→ Material shown:
def State.checkZoneUndefined (s : State) (r : RouteId) : Option CheckFailure :=
  failureAt .zoneUndefined
    (((s.hopRange r).filter (fun x => !(s.zone (s.hopZone x.hop)).defined)).map (·.hop.val))

def State.checkLinkUndefined (s : State) (r : RouteId) : Option CheckFailure :=
  match (s.route r).endAction, (s.route r).linkRoute with
  | .link, some q => if (s.route q).defined then none else some ⟨.linkUndefined, q.val⟩
  | _, _ => none

/-- REPEATED_ZONE (R46): neighbours, two hops of one passage, the seam. The passages are those of the route's own hops; one that a no-stop last hop leaves open is not read on over the seam (log 35). -/
def State.checkRepeatedZone (s : State) (r : RouteId) : Option CheckFailure :=
  let own := s.hopRange r
  let key := fun x : HopRef => s.hopZone x.hop
  failureAt .repeatedZone
    ((repeatedNeighbours key own).map (·.hop.val)
      ++ (passages (fun x => s.noStop (key x)) own []).flatMap (fun p => (repeats key p []).map (·.hop.val))
      ++ (if s.seamRepeats r then [(s.route r).lastHop] else []))

def State.checkLastNoStop (s : State) (r : RouteId) : Option CheckFailure :=
  match (s.hopRange r).getLast? with
  | none => none
  | some x => if s.noStop (s.hopZone x.hop) then some ⟨.lastNoStop, x.hop.val⟩ else none

def State.checkSetTooLong (s : State) (r : RouteId) : Option CheckFailure :=
  failureAt .setTooLong
    (((passages (fun x => s.noStop (s.hopZone x.hop)) (s.hopRange r) []).filter (fun p => 6 < p.length)).flatMap
      (fun p => (p.head?.map (·.hop.val)).toList))

def State.checkCorridorTouch (s : State) (r : RouteId) : Option CheckFailure :=
  failureAt .corridorTouch
    (((corridorRuns s.hopCorridor (s.hopRange r) []).filter (fun p => p.length == 1)).flatMap
      (fun p => (p.head?.map (·.hop.val)).toList))

def State.checkCorridorTurn (s : State) (r : RouteId) : Option CheckFailure :=
  failureAt .corridorTurn ((s.visitsAcross r).flatMap (fun v => ((s.turnOf v).map (·.hop.val)).toList))

/-- The first of some checks that fails. -/
def firstFailure (l : List (Option CheckFailure)) : Option CheckFailure := l.findSome? id

/-- The checks of R46 from ZONE_UNDEFINED to CORRIDOR_TURN, in their order, over the tables of the state given. -/
def State.routeCheck (s : State) (r : RouteId) : Option CheckFailure :=
  firstFailure
    [s.checkZoneUndefined r, s.checkLinkUndefined r, s.checkRepeatedZone r, s.checkLastNoStop r,
      s.checkSetTooLong r, s.checkCorridorTouch r, s.checkCorridorTurn r]

/-- The other defined routes that link to a route, in route order (R46). -/
def State.linkersOf (s : State) (r : RouteId) : List RouteId :=
  allRoutes.filter (fun q =>
    q ≠ r && (s.route q).defined && (s.route q).endAction = .link && (s.route q).linkRoute = some r)

/-- LINK_REFERENCE: the lowest route that links to a route and whose seam into it fails REPEATED_ZONE or CORRIDOR_TURN, over the tables of the state given (R46). -/
def State.checkLinkers (s : State) (r : RouteId) : Option CheckFailure :=
  failureAt .linkReference
    (((s.linkersOf r).filter (fun q => s.seamRepeats q || s.seamTurns q)).map (·.val))

/-- LINK_REFERENCE of an undefining write: any linking route fails (R46). -/
def State.checkAnyLinker (s : State) (r : RouteId) : Option CheckFailure :=
  failureAt .linkReference ((s.linkersOf r).map (·.val))

/-! ## Route and hop commands -/

/-- Read Route (R49). The users count is left out where the checksum reads the record (R167). -/
def routeBytes (r : RouteRecord) : List Byte :=
  [boolByte r.defined] ++ halfBytes (BitVec.ofNat 16 r.firstHop.val) ++ halfBytes (BitVec.ofNat 16 r.hopCount)
    ++ [endActionByte r.endAction] ++ halfBytes r.lapCount ++ [finByte r.linkRoute]

def readRouteAnswer (route : Byte) (s : State) : Answer :=
  match routeOf route with
  | none => .bare .badItem
  | some r => ⟨.ok, routeBytes (s.route r) ++ [byteOf (s.route r).users]⟩

/-- Read Hops (R50): the zone and speed cap of each hop, in index order. -/
def readHopsAnswer (start : Half) (count : Byte) (s : State) : Answer :=
  if count.toNat = 0 ∨ 12 < count.toNat ∨ 2047 < start.toNat + count.toNat - 1 then .bare .badItem
  else ⟨.ok, (List.range count.toNat).flatMap (fun n =>
    let h := s.hop (Fin.ofNat 2048 (start.toNat + n))
    [byteOf h.zone.val, speedByte h.cap])⟩

/-- The record a Write Route carries, when it is in range (R45): the lap count is stored as 0 when the end action is not LOOP, the link route as NONE when it is not LINK; the users count is kept. -/
def routeWriteRecord (w : RouteWrite) (users : Nat) : Option RouteRecord :=
  match yesNoOf w.defined, hopOf w.firstHop, endActionOf w.endAction with
  | some d, some f, some e =>
    let n := w.hopCount.toNat
    if n < 2 ∨ 256 < n ∨ 2047 < f.val + n - 1 then none
    else match e, routeOf w.linkRoute with
      | .link, none => none
      | .link, some q => some ⟨d, f, n, .link, 0, some q, users⟩
      | .loop, _ => some ⟨d, f, n, .loop, w.lapCount, none, users⟩
      | .stop, _ => some ⟨d, f, n, .stop, 0, none, users⟩
  | _, _, _ => none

→ Assignment: Give again the lines from the line holding "w.lapCount, none, users⟩" through the close of the listing, both included, exactly as written and with nothing else.

→ Answer to this task:
      | .loop, _ => some ⟨d, f, n, .loop, w.lapCount, none, users⟩
      | .stop, _ => some ⟨d, f, n, .stop, 0, none, users⟩
  | _, _, _ => none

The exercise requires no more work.